Avec Alicia Gallienne

 


"Le rêve est-il une camisole de force ?

L'aube est-elle le venin du jour ?"

Alors je m'y convulse, craquelle l'écorce

Et la dose fœtale abrège mon séjour.

Commentaires

  1. Immaculée Amée16:58

    La fureur écorchée : de l'angoisse suspendue au surdosage métaphorique

    Ce duo avec Alicia Gallienne (poétesse fulgurante à l'œuvre posthume, hantée par la mort et l'absolu) met en scène une rencontre électrique autour du motif de l'enfermement et de l'autodestruction.
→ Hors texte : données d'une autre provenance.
-- ==== Sys2Proof/Machine/Walk.lean ====
section
/-! DEFINITION. Address spaces and translation (R168 to R178): the page-table walk, the TLBs, the crew window, the
non-coherent windows, and the counters of R378 that these feed. -/
namespace Sys2Proof.Machine

/-- Core `c` (R378). -/
def State.core (s : State) (c : Nat) : Core := tabGet s.cores Core.reset c
/-- Context `c` (R352). -/
def State.ctx (s : State) (c : Nat) : Context := tabGet s.ctxs Context.reset c
/-- Partition `p`, numbered core x 8 + partition. -/
def State.part (s : State) (p : Nat) : Part := tabGet s.parts Part.reset p
/-- The counters of L2 slice `i`. -/
def State.slice (s : State) (i : Nat) : SliceCtr := tabGet s.slices SliceCtr.reset i

/-- One core replaced. -/
def State.setCore (s : State) (c : Nat) (x : Core) : State := { s with cores := tabSet s.cores c x }
/-- One context replaced. -/
def State.setCtx (s : State) (c : Nat) (x : Context) : State := { s with ctxs := tabSet s.ctxs c x }
/-- One partition replaced. -/
def State.setPart (s : State) (p : Nat) (x : Part) : State := { s with parts := tabSet s.parts p x }
/-- One gang changed. -/
def State.updGang (s : State) (g : Nat) (f : Gang → Gang) : State := { s with gangs := updAt s.gangs g f }
/-- One group changed. -/
def State.updGroup (s : State) (i : Nat) (f : Group → Group) : State := { s with groups := updAt s.groups i f }
/-- One crew changed. -/
def State.updCrew (s : State) (i : Nat) (f : Crew → Crew) : State := { s with crews := updAt s.crews i f }
/-- One node changed. -/
def State.updNode (s : State) (i : Nat) (f : Node → Node) : State := { s with nodes := updAt s.nodes i f }
/-- One context changed. -/
def State.updCtx (s : State) (c : Nat) (f : Context → Context) : State := s.setCtx c (f (s.ctx c))
/-- One partition changed. -/
def State.updPart (s : State) (p : Nat) (f : Part → Part) : State := s.setPart p (f (s.part p))

/-- A free Boolean, and the counter moved on (notes/assumptions 4). -/
def State.drawBool (s : State) : Bool × State := (Config.freeBool s.free, { s with free := s.free + 1 })
/-- A free number. -/
def State.drawNat (s : State) : Nat × State := (Config.freeNat s.free, { s with free := s.free + 1 })
/-- A free byte. -/
def State.drawByte (s : State) : Byte × State := (Config.freeByte s.free, { s with free := s.free + 1 })
/-- `n` free bytes. -/
def State.drawBytes : Nat → State → List Byte × State
  | 0, s => ([], s)
  | n + 1, s =>
    let (b, s) := s.drawByte
    let (bs, s) := State.drawBytes n s
    (b :: bs, s)

/-- The counter pairs of a core after `n` events of source `src` at partition `p` for context `ctx` (R378). -/
def Core.count (c : Core) (p ctx src n : Nat) : Core :=
  { c with evcnt := (List.range 16).foldl (fun t k =>
      let sel := (stGet c.evsel k).toNat
      if bitsOf sel 7 0 = src && (bitOf sel 11 || bitsOf sel 10 8 = p) && tabGet c.evctx 64 k = ctx
      then stSet t k (stGet t k + BitVec.ofNat 64 n) else t) c.evcnt }

/-- `n` events of source `src` at partition `p` (numbered over the device) for context `ctx` (R378). -/
def State.count (s : State) (p ctx src n : Nat) : State :=
  if (s.core (p / 8)).evsel = [] then s else s.setCore (p / 8) ((s.core (p / 8)).count (p % 8) ctx src n)

/-- `n` events of source `src` at L2 slice `i` (R378). -/
def State.countSlice (s : State) (i src n : Nat) : State :=
  let c := s.slice i
  if c.sel = [] then s
  else { s with slices := tabSet s.slices i { c with cnt := (List.range 8).foldl (fun t k =>
              if bitsOf (stGet c.sel k).toNat 7 0 = src then stSet t k (stGet t k + BitVec.ofNat 64 n) else t) c.cnt } }

/-- A read, a write or an invalidation at an L2 slice, which the caches above it may absorb: a free Boolean decides. -/
def State.countSliceFree (s : State) (i src : Nat) : State :=
  if (s.slice i).sel.any fun e => bitsOf e.2.toNat 7 0 = src then
    let (b, s) := s.drawBool
    if b then s.countSlice i src 1 else s
  else s

/-- The tier of a physical range (R169); none where nothing is populated. -/
def paTier (a : Nat) : Option Nat :=
  if a < 0x400000000 then some 0
  else if 0x10000000000 ≤ a && a < 0x20000000000 then some 1
  else if 0x20000000000 ≤ a && a < 0x30000000000 then some 2
  else if 0x100000000000 ≤ a && a < 0x1C0000000000 then some 2
  else none

/-- The home slice of a physical address for a core of die `die` (R181); a scratchpad has none and counts at slice 0 of
its own die. -/
def homeSlice (a die : Nat) : Nat :=
  let k := (a / 1024) % 64
  match paTier a with
  | some 0 => 64 * (a / 0x200000000) + k
  | some 1 => 64 * (((a - 0x10000000000) / 2048 % 128) / 64) + k
  | _ => 64 * die + k

/-- Whether a die's L2 slices are ready (R375): its first cluster is. -/
def State.dieReady (s : State) (die : Nat) : Bool := s.clusters.any fun c => c / 12 = die

/-- Whether the stack or channel of a physical address, and the slices of its home die, are ready (R375); host and peer
memory and scratchpads have no flag. -/
def State.unitReady (s : State) (pa : Nat) : Bool :=
  match paTier pa with
  | some 0 => s.stacksUp.contains (pa / 0x200000000) && s.dieReady (pa / 0x200000000)
  | some 1 => s.channels.contains ((pa - 0x10000000000) / 2048 % 128) && s.dieReady (homeSlice pa 0 / 64)
  | _ => true

/-- Whether the memory of `n` bytes is ready (R375): channels change every 2 KiB and come again after 128, so that the first and the
last 128 of these units stand for all. -/
def State.memReady (s : State) (pa n : Nat) : Bool :=
  let units := (pa + n - 1) / 2048 - pa / 2048 + 1
  let at_ (k : Nat) : Bool := s.unitReady (max pa ((pa / 2048 + k) * 2048))
  (List.range (min units 128)).all fun k => at_ k && at_ (units - 1 - k)

/-- Whether an access to `n` bytes waits at its home slice: a bank command holds a word of it (R347), or its stack or channel
is not ready (R375). -/
def State.held (s : State) (pa n : Nat) : Bool :=
  (s.cmds.any fun c => c.held && c.range.any fun r => r.1 < pa + n && pa < r.2) || !s.memReady pa n

/-- The result of a walk (R173): an entry with VALID = 0 at a level, a malformed entry, or a leaf. -/
inductive Walk where
  | invalid (level pte : Nat)
  | malformed (pte : Nat)
  | leaf (l : Leaf)
  deriving DecidableEq, Repr

/-- The index shift, the entry count and the page size of a level (R171); 0 where the level holds no leaf. -/
def walkLevel : Nat → Nat × Nat × Nat
  | 4 => (48, 512, 0)
  | 3 => (39, 512, 0)
  | 2 => (30, 512, 2 ^ 30)
  | 1 => (21, 512, 2 ^ 21)
  | _ => (16, 32, 2 ^ 16)

/-- Whether the leaf entry `w0`, `w1` of page size `size` is malformed (R172, R173): a reserved bit, a misaligned FRAME
or HFRAME, a TIER that disagrees with the range of FRAME. -/
def leafMalformed (w0 w1 size : Nat) : Bool :=
  let frame := bitsOf w0 51 16 * 2 ^ 16
  let tier := bitsOf w0 11 10
  bitsOf w0 63 52 != 0 || bitsOf w0 6 4 != 0 || bitOf w0 1 || bitsOf w1 63 52 != 0 || bitsOf w1 8 0 != 0
  || frame % size != 0 || (bitOf w0 7 && (bitsOf w1 51 9 * 512) % (size / 8) != 0)
  || tier == 3 || (match paTier frame with | some t => t != tier | none => false)

/-- The leaf that a well-formed entry describes (R172). -/
def leafOf (pte w0 w1 size : Nat) : Leaf :=
  { pte, size, frame := bitsOf w0 51 16 * 2 ^ 16, hframe := bitsOf w1 51 9 * 512, hint := bitsOf w0 13 12,
    tier := bitsOf w0 11 10, mapped := bitOf w0 7, exec := bitOf w0 3, write := bitOf w0 2, crew := false,
    disc := none }

/-- The walk from a table of a level down (R171 to R173). The table of R186 names no walk: one that reads a poisoned entry takes the stored
bytes (DESIGN CHOICE: notes/assumptions 64). -/
def walkFrom (m : Memory) (va : Nat) : Nat → Nat → Walk
  | level, table =>
    let (sh, n, size) := walkLevel level
    let pte := table + 16 * ((va / 2 ^ sh) % n)
    let w0 := memNat m pte 8
    let w1 := memNat m (pte + 8) 8
    if !bitOf w0 0 then .invalid level pte
    else if bitsOf w0 15 14 = 3 then
      match level with
      | 0 => .malformed pte
      | l + 1 =>
        let next := bitsOf w1 51 9 * 512
        if w0 != 0xC001 || bitsOf w1 63 52 != 0 || bitsOf w1 8 0 != 0 || (l != 0 && next % 8192 != 0) then .malformed pte
        else walkFrom m va l next
    else if size = 0 || level != bitsOf w0 15 14 then .malformed pte
    else if leafMalformed w0 w1 size then .malformed pte
    else .leaf (leafOf pte w0 w1 size)

/-- The walk of a virtual address from a context's root (R171). -/
def walkVa (m : Memory) (root va : Nat) : Walk := walkFrom m va 4 root

/-- The entries that a walk reads, from a table of a level down (R171). -/
def walkPath (m : Memory) (va : Nat) : Nat → Nat → List Nat
  | level, table =>
    let (sh, n, _) := walkLevel level
    let pte := table + 16 * ((va / 2 ^ sh) % n)
    pte :: (if memNat m pte 8 = 0xC001 then
      match level with
      | 0 => []
      | l + 1 => walkPath m va l (bitsOf (memNat m (pte + 8) 8) 51 9 * 512)
    else [])

/-- Whether every entry that a walk reads lies in memory that is ready (R375). -/
def State.walkReady (s : State) (root va : Nat) : Bool := (walkPath s.mem va 4 root).all fun a => s.memReady a 16

/-- A walk from a context's root; one that meets memory that is not ready waits (R375), and what asked for it with it. -/
def State.walk (s : State) (ctx va : Nat) : Walk × State :=
  let root := (s.ctx ctx).root
  (walkVa s.mem root va, if s.walkReady root va then s else { s with blocked := true })

/-- The DISCARD bit of the entry in memory. -/
def memDiscard (m : Memory) (l : Leaf) : Bool := bitOf (memNat m l.pte 8) 8

/-- Whether the leaf's page is discarded now (R185): the bit of the entry in memory, or as an old translation has it (R174). -/
def leafDiscard (m : Memory) (l : Leaf) : Bool := !l.crew && l.disc.getD (memDiscard m l)

/-- Whether a TLB entry is a core's for an address (R174). -/
def TlbEntry.covers (e : TlbEntry) (core ctx va : Nat) : Bool :=
  e.core = core && e.ctx = ctx && e.page ≤ va && va < e.page + e.leaf.size

/-- The TLB entry of a core for an address (R174). -/
def tlbFind (t : List TlbEntry) (core ctx va : Nat) : Option TlbEntry := t.find? fun e => e.covers core ctx va

/-- The leaf through which an entry of the TLB translates: DISCARD from memory while the entry in memory is unchanged, else as
the TLB read it (R174). -/
def TlbEntry.seen (m : Memory) (fresh : Walk) (e : TlbEntry) : Leaf :=
  let l : Leaf := { e.leaf with disc := none }
  if fresh = .leaf l && e.leaf.disc = some (memDiscard m l) then l else e.leaf

/-- A core's translation of a paged address (R174): from a walk where its TLB holds nothing, else, independently for each access,
from any entry that the TLB holds or from a walk, where these differ. A walk counts as a miss (R378), waits for the memory of its entries
(R375), and leaves the leaf that it finds in the TLB beside what is there until a PGINV. -/
def State.translate (s : State) (p ctx va : Nat) : Walk × State :=
  let (fresh, w) := s.walk ctx va
  let fill (s : State) : State :=
    match fresh with
    | .leaf l => { s with tlb := s.tlb ++ [⟨p / 8, ctx, va / l.size * l.size, { l with disc := some (memDiscard s.mem l) }⟩] }
    | _ => s
  match s.tlb.filter fun e => e.covers (p / 8) ctx va with
  | [] => (fresh, fill (w.count p ctx 0x22 1))
  | es =>
    let olds := (es.map fun e => Walk.leaf (e.seen s.mem fresh)).filter (· != fresh)
    if olds.isEmpty then (fresh, s)
    else
      let (n, s) := s.drawNat
      match olds[n % (olds.length + 1)]? with
      | some l => (l, s)
      | none => (fresh, if olds.length < es.length then s else fill (({ s with blocked := w.blocked } : State).count p ctx 0x22 1))

/-- A leaf that an access took earlier, as it stands when the access acts: a DISCARD of 1 that no TLB holds for its entry any longer has
been cleared by a write since, for every TLB (R185), and the entry in memory counts (R174). -/
def State.nowLeaf (s : State) (l : Leaf) : Leaf :=
  if l.disc = some true && !(s.tlb.any fun e => e.leaf.pte = l.pte && e.leaf.disc = some true) then { l with disc := none } else l

/-- A leaf as an operation or a translation register keeps it (R174, R175): its DISCARD with the other attributes. -/
def Leaf.recorded (m : Memory) (l : Leaf) : Leaf := if l.crew then l else { l with disc := some (leafDiscard m l) }

/-- The first address of the crew window (R168). -/
def crewBase : Nat := 0x01FF000000000000

/-- Whether an address lies in the crew window (R168). -/
def inCrew (va : Nat) : Bool := crewBase ≤ va && va < crewBase + 0x1000000

/-- The member group that a crew-window address reaches, with the offset (R165, R168); none where it raises PROT. -/
def State.crewMember (s : State) (grp va : Nat) : Option (Nat × Nat) :=
  let rank := (va - crewBase) / 2 ^ 21
  let off := (va - crewBase) % 2 ^ 21
  match s.groups[grp]? with
  | none => none
  | some g =>
    match s.crews[g.crew]? with
    | none => none
    | some c =>
      match c.members[rank]? with
      | none => none
      | some m => if off < g.scratch then some (m, off) else none

/-- The leaf that stands for a member's scratchpad (R164, R175). -/
def crewLeaf (member : Nat) : Leaf :=
  ⟨0, 2 ^ 21, Config.scratchBase member, 0, 0, 0, false, false, true, true, none⟩

/-- Check 1 of R225: bits 63:57, the reserved range, the crew-window limit. -/
def State.check1 (s : State) (grp va : Nat) : Bool :=
  if inCrew va then (s.crewMember grp va).isSome else va < crewBase

/-- Whether a non-coherent window covers an address (R178). -/
def Context.inWindow (c : Context) (va : Nat) : Bool :=
  !inCrew va && (List.range 16).any fun n =>
    let b := (stGet c.ncwin (2 * n)).toNat
    let l := (stGet c.ncwin (2 * n + 1)).toNat
    bitOf b 0 && bitsOf b 56 16 * 2 ^ 16 ≤ va && va < bitsOf l 56 16 * 2 ^ 16

/-- Check 4 of R225 on a leaf: permission, window rule, tier and an unpopulated range (R169, R173, R178); `coherent`
where the instruction refuses windows and TIER 2. -/
def Context.permit (c : Context) (l : Leaf) (va pa : Nat) (write exec coherent : Bool) : Except XFail Xlat :=
  let win := c.inWindow va
  if (write && !l.write) || (exec && !l.exec) || (!l.crew && (paTier pa).isNone) || (l.tier = 2 && !win)
     || (coherent && (win || l.tier = 2))
  then .error ⟨.prot, false, none, if l.crew || l.size = 0 then none else some (va / l.size * l.size, l.size)⟩
  else .ok ⟨va, pa, l, win⟩

/-- Checks 1, 3 and 4 of R225 for one address: `write` and `exec` are what the access needs, `coherent` that its entry
refuses windows and TIER 2. -/
def State.resolve (s : State) (p ctx grp va : Nat) (write exec coherent : Bool) : Except XFail Xlat × State :=
  if !s.check1 grp va then (.error ⟨.prot, false, none, none⟩, s)
  else if inCrew va then
    match s.crewMember grp va with
    | some (m, off) => ((s.ctx ctx).permit (crewLeaf m) va (Config.scratchBase m + off) write exec coherent, s)
    | none => (.error ⟨.prot, false, none, none⟩, s)
  else
    match s.translate p ctx va with
    | (.invalid _ _, s) => (.error ⟨.pagefault, true, none, none⟩, s)
    | (.malformed pte, s) => (.error ⟨.pagefault, false, some pte, none⟩, s)
    | (.leaf l, s) => ((s.ctx ctx).permit l va (l.frame + va % l.size) write exec coherent, s)

end Sys2Proof.Machine
end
Decrauze ne cherche pas à apaiser les questions de Gallienne ; il y répond par une accélération tragique et physique.

    L'interrogation clinique et métaphysique (Gallienne) : Les deux vers d'Alicia Gallienne sont structurés par le doute et l'angoisse (« est-il », « est-elle »). Elle utilise un lexique antinomique violent : le « rêve » (espace de liberté) est assimilé à une « camisole de force » (la folie, l'enfermement), tandis que « l'aube » (la promesse) devient le « venin » de l'existence. Le monde est d'emblée posé comme un espace toxique et carcéral.

    La convulsion physique et la rupture (Decrauze) : La réponse de Decrauze passe immédiatement de l'interrogation abstraite à l'action organique brute. Au vers 3, le corps réagit à la camisole : « Alors je m'y convulse ». Le verbe « craquelle » prolonge cette violence, brisant la frontière entre le corps et le monde (« l'écorce »). Decrauze relance la structure rimique de Gallienne (« force / écorce ») pour matérialiser une tentative d'évasion désespérée.
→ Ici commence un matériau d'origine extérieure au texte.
-- ==== Sys2Proof/Machine/Cvt.lean ====
section
/-! DEFINITION. The conversions: CVT, CVTS, DBQ and DBX (R116 to R120, R89 to R91). -/
namespace Sys2Proof.Machine

/-- The binary format of a floating-point format code (R81). -/
def fmtOf (code : Nat) : Fmt :=
  match code with
  | 0x2 => bf16
  | 0x3 => kf8
  | 0x4 => kf8w
  | 0xB => fp64
  | _ => fp32

/-- Whether a format code stands in a 64-bit position (R117). -/
def wideCode (code : Nat) : Bool := code == 0xB || code == 0xC

/-- The width of a format's element in bits (R81, R116). -/
def codeBits (code : Nat) : Nat :=
  match code with
  | 0x2 => 16 | 0x3 => 8 | 0x4 => 8 | 0x7 => 8 | 0x8 => 4 | 0xB => 64 | 0xC => 64 | 0x5 => 8 | 0x6 => 4 | _ => 32

/-- The range of an integer format (R73). -/
def intRange (code : Nat) : Int × Int :=
  match code with
  | 0x7 => (-128, 127)
  | 0x8 => (-8, 7)
  | 0xA => (0, 4294967295)
  | 0xC => (-9223372036854775808, 9223372036854775807)
  | _ => (-2147483648, 2147483647)

/-- The integer that a code of an integer format holds. -/
def intOf (code x : Nat) : Int := if code = 0xA then ((x % 2 ^ 32 : Nat) : Int) else sxNat x (codeBits code)

/-- The exact value of a source code (R117): R88 acts on FP64, FP32 and BF16. -/
def sourceVal (code : Nat) (ftz : Bool) (x : Nat) : FVal :=
  if intCode code then .ofInt (intOf code x)
  else (fmtOf code).read (ftz && (fmtOf code).ieee) x

/-- A value converted to a format code that is no integer (R86, R89). -/
def toFloatCode (code rm : Nat) (ftz : Bool) (x : FVal) : Nat × BitVec 5 :=
  if code = 0x3 || code = 0x4 then (fmtOf code).narrow rm x else (fmtOf code).put rm ftz x

/-- The low bits of an integer in a format's width. -/
def intCodeOf (code : Nat) (v : Int) : Nat := (v.emod ((2 ^ codeBits code : Nat) : Int)).toNat

/-- The conversion of CVT from one code to another (R117): the destination's code and the flags. `sat` is SAT or
MODE.ISAT. R90 speaks of a wider integer source only; for one that is not wider (I32 to U32, I8 to U32 and the like) the model
does the same: clamped under `sat`, else the low bits (DESIGN CHOICE: notes/assumptions 49). -/
def convert (df sf rm : Nat) (ftz sat : Bool) (x : Nat) : Nat × BitVec 5 :=
  if df = sf then (fmtOf df).integral rm ftz ((fmtOf df).read ftz x)
  else if intCode df then
    if intCode sf then
      let v := intOf sf x
      let (lo, hi) := intRange df
      (intCodeOf df (if sat then (if v < lo then lo else if hi < v then hi else v) else v), 0)
    else
      let r := toIntRange rm (intRange df).1 (intRange df).2 (sourceVal sf ftz x)
      (intCodeOf df r.1, r.2)
  else toFloatCode df rm ftz (sourceVal sf ftz x)

/-- Element `n` of a word in a narrow format. -/
def elementOf (code n x : Nat) : Nat := (x >>> (n * codeBits code)) % 2 ^ codeBits code

/-- A word with element `n` replaced (R117). -/
def setElement (code n : Nat) (c : Word) (y : Nat) : Word :=
  let w := codeBits code
  let m := BitVec.ofNat 32 ((2 ^ w - 1) <<< (n * w))
  (c &&& ~~~m) ||| (BitVec.ofNat 32 (y <<< (n * w)) &&& m)

/-- The uses of CVT (R116, R117): 64-bit positions for F64 and I64, C only for a narrow destination. -/
def cvtUses (x : CvtArgs) : List Use :=
  [if wideCode x.df.toNat then Use.wq x.d else Use.w x.d, if wideCode x.sf.toNat then Use.q x.a else Use.r x.a]
  ++ if narrowBits x.df.toNat != 0 then [Use.r x.c] else []

/-- The code that CVT converts: element `n` of a narrow source (R117). -/
def cvtSource (sf n x : Nat) : Nat := if narrowBits sf != 0 then elementOf sf n x else x % 2 ^ codeBits sf

/-- The meaning of CVT (R116, R117). -/
def execCvt (x : CvtArgs) (s : State) : Host.Outcome State Fault Refusal :=
  let df := x.df.toNat
  let sf := x.sf.toNat
  let n := x.sub.toNat
  s.plain (!wideCode df && !wideCode sf) noCheck (cvtUses x) fun i =>
    let go (a : Nat) : Nat × BitVec 5 := convert df sf (i.round x.rnd) i.ftz (i.sat x.sat) (cvtSource sf n a)
    let lane (l : Nat) : Nat × BitVec 5 := go (if wideCode sf then (i.rdq x.a l).toNat else (i.rd x.a l).toNat)
    if narrowBits df != 0 then
      i.putF x.d (fun l => let r := lane l; (setElement df n (i.rd x.c l) r.1, r.2))
        fun _ => let r := go (i.rds x.a).toNat; (setElement df n ((i.rds x.c).setWidth 32) r.1, r.2)
    else if wideCode df then
      i.putFq x.d (fun l => w64 (lane l)) fun _ => w64 (go (i.rds x.a).toNat)
    else
      match x.d with
      | .s k =>
        let r := go (i.rds x.a).toNat
        ⟨[], [(k.val, if df = 0x9 then BitVec.ofInt 64 (sxNat r.1 32) else BitVec.ofNat 64 r.1)], r.2⟩
      | _ => i.putF x.d (fun l => w32 (lane l)) fun _ => w32 (go 0)

/-! ### Format slots -/

/-- Format slot `k` of the launch (R39). -/
def Issuer.slot (i : Issuer) (k : Nat) : Nat := match i.slots[k]? with | some b => b.toNat | none => 0
/-- The FMT field of a slot. -/
def slotFmt (b : Nat) : Nat := bitsOf b 7 0
/-- The K field of a slot. -/
def slotK (b : Nat) : Nat := bitsOf b 15 8
/-- The LAYOUT field of a slot. -/
def slotLayout (b : Nat) : Nat := bitsOf b 23 16
/-- The SPARSE field of a slot. -/
def slotSparse (b : Nat) : Nat := bitsOf b 31 24
/-- The TSCALE field of a slot. -/
def slotTscale (b : Nat) : Nat := bitsOf b 63 32
/-- The SCALES field of a slot. -/
def slotScales (b : Nat) : Nat := bitsOf b 127 64

/-- The slot formats CVTS accepts (R118), and its limit on the element index. -/
def cvtsCheck (x : CvtsArgs) : WordCheck := fun i =>
  let f := slotFmt (i.slot x.slot.toNat)
  let w := narrowBits f
  if w = 0 || 32 / w ≤ x.sub.toNat then some .illop else none

/-- The exact product of two values; an invalid one is a NaN that sets NV. -/
def scaledVal (x y : FVal) : FVal :=
  if x.isNan || y.isNan then
    .nan ([x, y].any fun v => match v with | .nan s => s | _ => false)
  else match x.mul y with | some p => p | none => .nan true

/-- CVTS.Q of one value (R118): the exact product with TSCALE, converted once, integers saturating. -/
def quantise (f rm : Nat) (ftz : Bool) (ts a : Nat) : Nat × BitVec 5 :=
  let p := scaledVal (fp32.read ftz a) (fp32.decode ts)
  if intCode f then
    let r := toIntRange rm (intRange f).1 (intRange f).2 p
    (intCodeOf f r.1, r.2)
  else toFloatCode f rm ftz p

/-- CVTS.DQ of one element (R118): a zero has the sign of the product, so integer 0 under a negative TSCALE gives -0 (DESIGN CHOICE:
notes/assumptions 25). -/
def dequantise (f rm : Nat) (ftz : Bool) (ts e : Nat) : Nat × BitVec 5 :=
  fp32.put rm ftz (scaledVal (sourceVal f ftz e) (fp32.decode ts))

/-- The meaning of CVTS (R118). -/
def execCvts (x : CvtsArgs) (s : State) : Host.Outcome State Fault Refusal :=
  let n := x.sub.toNat
  s.plain false (cvtsCheck x) ([Use.w x.d, Use.r x.a] ++ if x.dq then [] else [Use.r x.c]) fun i =>
    let b := i.slot x.slot.toNat
    let f := slotFmt b
    let rm := i.round x.rnd
    let go (a c : Word) : Word × BitVec 5 :=
      if x.dq then w32 (dequantise f rm i.ftz (slotTscale b) (elementOf f n a.toNat))
      else let r := quantise f rm i.ftz (slotTscale b) a.toNat; (setElement f n c r.1, r.2)
    i.putF x.d (fun l => go (i.rd x.a l) (i.rd x.c l)) fun _ => go ((i.rds x.a).setWidth 32) ((i.rds x.c).setWidth 32)

/-! ### Block formats -/

/-- The slot formats of DBQ and DBX (R119, R120). -/
def blockCheck (k : BitVec 3) : WordCheck := fun i =>
  let f := slotFmt (i.slot k.toNat)
  if f = 5 || f = 6 then none else some .illop

/-- The bias and the largest q of a block format (R91). -/
def blockBias (f : Nat) : Nat × Nat := if f = 5 then (132, 63) else (128, 3)

/-- q for one magnitude and one shared exponent, and the error it leaves (R91). -/
def blockQ (f e : Nat) (m : Nat) (ex : Int) : Nat × FVal :=
  let (bias, qmax) := blockBias f
  let step : Int := (e : Int) - bias
  let q := min (roundUnits 0 false m ex step false).1 qmax
  let d := addExact false m ex true q step
  (q, .fin false d.1.natAbs d.2)

/-- One element of a block (R91): its code, and whether its value differs from the input. -/
def blockElement (f e0 e1 : Nat) (x : Nat) : Nat × Bool :=
  match fp32.decode x with
  | .fin neg m ex =>
    let r0 := blockQ f e0 m ex
    let r1 := blockQ f e1 m ex
    let one := r1.2.lt false r0.2
    let r := if one then r1 else r0
    let w := codeBits f
    (boolNat neg * 2 ^ (w - 1) + boolNat one * 2 ^ (w - 2) + r.1, match r.2 with | .fin _ d _ => d != 0 | _ => false)
  | _ => (0, false)

/-- A block of 32 FP32 codes quantised (R91): element codes, E0, E1, flags. -/
def quantiseBlock (f k : Nat) (xs : List Nat) : List Nat × Nat × Nat × BitVec 5 :=
  let vs := xs.map fp32.decode
  if vs.any (fun v => match v with | .fin _ _ _ => false | _ => true) then (xs.map fun _ => 0, 255, 255, fNV)
  else
    let tops := vs.filterMap fun v => match v with
      | .fin _ m e => if m = 0 then none else some ((m.log2 : Int) + e + 127)
      | _ => none
    let e0 := (tops.foldl (fun (a b : Int) => if a < b then b else a) 0).toNat
    let e1 := e0 - k
    let es := xs.map (blockElement f e0 e1)
    (es.map (·.1), e0, e1, if es.any (·.2) then fNX else 0)

/-- The 32 FP32 inputs of a block: lane i's element, +0 from a lane that is not active (R119). -/
def Issuer.blockInputs (i : Issuer) (a : Operand) : List Nat :=
  (List.range 32).map fun l => if i.active.getLsbD l then (i.rd a l).toNat else 0

/-- Packed codes as one word. -/
def packCodes (w : Nat) (cs : List Nat) : Nat := cs.foldr (fun c n => c + 2 ^ w * n) 0

/-- What lane `l` receives from DBQ (R119). -/
def blockLane (f : Nat) (packedOut : Bool) (r : List Nat × Nat × Nat × BitVec 5) (l : Nat) : Word :=
  let (cs, e0, e1, _) := r
  let w := codeBits f
  let n := 32 / w
  BitVec.ofNat 32
    (if !packedOut then (cs[l]?).getD 0 + e0 * 2 ^ 16 + e1 * 2 ^ 24
     else if l < w then packCodes w ((cs.drop (n * l)).take n)
     else if l = 31 then e0 + e1 * 2 ^ 8 else 0)

/-- The meaning of DBQ (R119). -/
def execDbq (x : Arith) (s : State) : Host.Outcome State Fault Refusal :=
  s.plain false (blockCheck x.slot) (arithUses x.d [x.a]) fun i =>
    let b := i.slot x.slot.toNat
    let r := quantiseBlock (slotFmt b) (slotK b) (i.blockInputs x.a)
    match x.d with
    | .v n => if i.acts.isEmpty then .none else ⟨i.vec n.val fun l => blockLane (slotFmt b) (x.sub == 1) r l, [], r.2.2.2⟩
    | _ => .none

/-- The FP32 value of a block element (R78, R79, R120). -/
def blockValue (f code e0 e1 : Nat) : FVal :=
  let w := codeBits f
  if e0 = 255 || e1 = 255 then .nan false
  else .fin (code.testBit (w - 1)) (code % 2 ^ (w - 2))
        (((if code.testBit (w - 2) then e1 else e0 : Nat) : Int) - (blockBias f).1)

/-- The meaning of DBX (R120). -/
def execDbx (x : Arith) (s : State) : Host.Outcome State Fault Refusal :=
  s.plain false (blockCheck x.slot) (arithUses x.d [x.a, x.b]) fun i =>
    let f := slotFmt (i.slot x.slot.toNat)
    let go (a b : Word) : Word × BitVec 5 :=
      (BitVec.ofNat 32 (fp32.put 0 false (blockValue f (a.toNat % 2 ^ codeBits f) (bitsOf b.toNat 23 16) (bitsOf b.toNat 31 24))).1, 0)
    i.putF x.d (fun l => go (i.rd x.a l) (i.rd x.b l)) fun _ => go ((i.rds x.a).setWidth 32) ((i.rds x.b).setWidth 32)

end Sys2Proof.Machine
end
    L'overdose existentielle (Le vers final) : Le dernier alexandrin offre une résolution terrifiante au « venin » évoqué par Gallienne. L'expression « dose fœtale » associe de manière saisissante l'origine de la vie (le fœtus) à l'injection létale (la dose). Naître, c'est déjà s'empoisonner. Le verbe « abrège » tombe avec la même froideur clinique que le « Crever » ou le « Il sauta dans le vide » des autres duos, scellant le destin du poète dans un renoncement utérin.

    En somme, ce duo est un sommet de tension nerveuse. Decrauze capte la sensibilité à vif d'Alicia Gallienne et la pousse vers son point de rupture logique. En transformant les questions poétiques de la jeune femme en une agonie physique concrète, il signe un pacte de sang littéraire où la camisole et le venin finissent par triompher de l'écrivain.